XRP's ETF Inflow Streak Isn't Enough: Can the $1.26 Support Hold?
XRP seems stuck despite three weeks of positive ETF inflows, with institutional confidence waning. The $1.26 support level is critical if XRP is to avoid a deeper fall.
In a world where crypto prices often move with the speed and unpredictability of a rollercoaster, XRP is opting for a different ride: the merry-go-round. With its price moving mostly sideways over the past week, the market seems unsure of its next step. Sure, the past three weeks have seen positive inflows into XRP spot ETFs, suggesting some institutional backing. But a closer look reveals cracks beneath the surface, raising questions about how long this support can truly last.
ETF Inflows: A Mirage of Strength?
On the surface, inflows to XRP spot ETFs look promising. For three consecutive weeks, institutional investments poured in, seemingly reinforcing XRP's potential. February 6 saw inflows totaling $36.04 million. Fast forward to February 20, and those figures dwindled to a mere $1.84 million. That's a staggering 95% drop in just a few weeks.

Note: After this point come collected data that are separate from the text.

-- ==== Sys2Proof/Laws/State.lean ====
section
/-! SUPPORT. One lemma per field per update of the state, true by rfl, so that no later proof unfolds a record update; then the
same for the reads the model's claims are stated through (`reg`, `memRead`, `pixel`, `key`, `indexed`). -/

namespace Sys2Proof.Machine

variable (s : State)

/-! ### setReg -/

@[simp] theorem State.setReg_config (x : Nibble) (b : Byte) : (s.setReg x b).config = s.config := rfl
@[simp] theorem State.setReg_mem (x : Nibble) (b : Byte) : (s.setReg x b).mem = s.mem := rfl
@[simp] theorem State.setReg_I (x : Nibble) (b : Byte) : (s.setReg x b).I = s.I := rfl
@[simp] theorem State.setReg_pc (x : Nibble) (b : Byte) : (s.setReg x b).pc = s.pc := rfl
@[simp] theorem State.setReg_stack (x : Nibble) (b : Byte) : (s.setReg x b).stack = s.stack := rfl
@[simp] theorem State.setReg_SP (x : Nibble) (b : Byte) : (s.setReg x b).SP = s.SP := rfl
@[simp] theorem State.setReg_DT (x : Nibble) (b : Byte) : (s.setReg x b).DT = s.DT := rfl
@[simp] theorem State.setReg_keys (x : Nibble) (b : Byte) : (s.setReg x b).keys = s.keys := rfl
@[simp] theorem State.setReg_video (x : Nibble) (b : Byte) : (s.setReg x b).video = s.video := rfl
@[simp] theorem State.setReg_opcode (x : Nibble) (b : Byte) : (s.setReg x b).opcode = s.opcode := rfl
@[simp] theorem State.setReg_fault (x : Nibble) (b : Byte) : (s.setReg x b).fault = s.fault := rfl
@[simp] theorem State.setReg_unknown (x : Nibble) (b : Byte) : (s.setReg x b).unknown = s.unknown := rfl
@[simp] theorem State.setReg_draws (x : Nibble) (b : Byte) : (s.setReg x b).draws = s.draws := rfl

/-! ### setI -/

@[simp] theorem State.setI_config (a : Word) : (s.setI a).config = s.config := rfl
@[simp] theorem State.setI_mem (a : Word) : (s.setI a).mem = s.mem := rfl
@[simp] theorem State.setI_V (a : Word) : (s.setI a).V = s.V := rfl
@[simp] theorem State.setI_I (a : Word) : (s.setI a).I = a := rfl
@[simp] theorem State.setI_pc (a : Word) : (s.setI a).pc = s.pc := rfl
@[simp] theorem State.setI_stack (a : Word) : (s.setI a).stack = s.stack := rfl
@[simp] theorem State.setI_SP (a : Word) : (s.setI a).SP = s.SP := rfl
@[simp] theorem State.setI_DT (a : Word) : (s.setI a).DT = s.DT := rfl
@[simp] theorem State.setI_keys (a : Word) : (s.setI a).keys = s.keys := rfl
@[simp] theorem State.setI_video (a : Word) : (s.setI a).video = s.video := rfl
@[simp] theorem State.setI_opcode (a : Word) : (s.setI a).opcode = s.opcode := rfl
@[simp] theorem State.setI_fault (a : Word) : (s.setI a).fault = s.fault := rfl
@[simp] theorem State.setI_unknown (a : Word) : (s.setI a).unknown = s.unknown := rfl
@[simp] theorem State.setI_draws (a : Word) : (s.setI a).draws = s.draws := rfl

/-! ### setPc -/

@[simp] theorem State.setPc_config (a : Word) : (s.setPc a).config = s.config := rfl
@[simp] theorem State.setPc_mem (a : Word) : (s.setPc a).mem = s.mem := rfl
@[simp] theorem State.setPc_V (a : Word) : (s.setPc a).V = s.V := rfl
@[simp] theorem State.setPc_I (a : Word) : (s.setPc a).I = s.I := rfl
@[simp] theorem State.setPc_pc (a : Word) : (s.setPc a).pc = a := rfl
@[simp] theorem State.setPc_stack (a : Word) : (s.setPc a).stack = s.stack := rfl
@[simp] theorem State.setPc_SP (a : Word) : (s.setPc a).SP = s.SP := rfl
@[simp] theorem State.setPc_DT (a : Word) : (s.setPc a).DT = s.DT := rfl
@[simp] theorem State.setPc_keys (a : Word) : (s.setPc a).keys = s.keys := rfl
@[simp] theorem State.setPc_video (a : Word) : (s.setPc a).video = s.video := rfl
@[simp] theorem State.setPc_opcode (a : Word) : (s.setPc a).opcode = s.opcode := rfl
@[simp] theorem State.setPc_fault (a : Word) : (s.setPc a).fault = s.fault := rfl
@[simp] theorem State.setPc_unknown (a : Word) : (s.setPc a).unknown = s.unknown := rfl
@[simp] theorem State.setPc_draws (a : Word) : (s.setPc a).draws = s.draws := rfl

You might ask: If inflows are positive, why the concern? Well, positive doesn't always mean strong. The declining inflows hint at fading institutional confidence. Add to this XRP's dip below its weekly Volume Weighted Average Price (VWAP) on February 18, and things seem shaky. For big money players, the VWAP is a key benchmark. When prices fall below it, institutions might find themselves in the red, becoming less inclined to buy more.
Are the Bears Lurking?
It doesn't take an expert to see that XRP's price action is flirting with danger. February 18 marked a drop below the VWAP, often signaling institutional losses. Historical trends show that when XRP dips below this line, it can lose up to 26% of its value, a nightmare scenario for investors.
But the plot thickens. A hidden bearish divergence is brewing. Between February 6 and 20, while XRP's price failed to reach new highs, the Relative Strength Index (RSI) soared. Rising momentum without a price increase often points to a dwindling comeback strength, suggesting that XRP could face a harsher downtrend if it fails to rebound past $1.439.
Dip Buying: A Flicker of Hope?
So, why hasn't XRP's price plummeted yet? Enter the dip buyers. Exchange net position change data shows that on February 18, massive outflows of 71.32 million XRP suggested strong buying pressure. But by now, that figure has dropped by 41% to 41.69 million XRP.
The Money Flow Index (MFI) offers another clue, showing that between February 6 and February 19, real capital flowed into XRP even as prices sank. Here we see a curious paradox: while pressure wanes, the buying hasn't stopped entirely. So, is this dip buying enough to keep the ship afloat?
The Critical $1.26 Support: Make or Break
All eyes are on a cluster of cost basis data showing critical support at $1.26. Over 159 million XRP were bought at this level, forming a strong support base. Should this hold, XRP might avoid a deeper plummet beyond 12% even if it slips below the immediate support zone of $1.35 to $1.37.
But caution is warranted. If XRP falls past the $1.26 mark, prepare for heightened selling pressure with potential downsides targeting $1.162 and $1.024. Meanwhile, a recovery demands pushing past not only $1.439 but extending to $1.670 to shift the current bearish momentum.
XRP's journey is at a crossroads. With institutional inflows slowing and critical support levels under siege, the crypto isn't out of the woods. Will the dip buyers hold the line? Or will the bears seize control and drive XRP into deeper waters?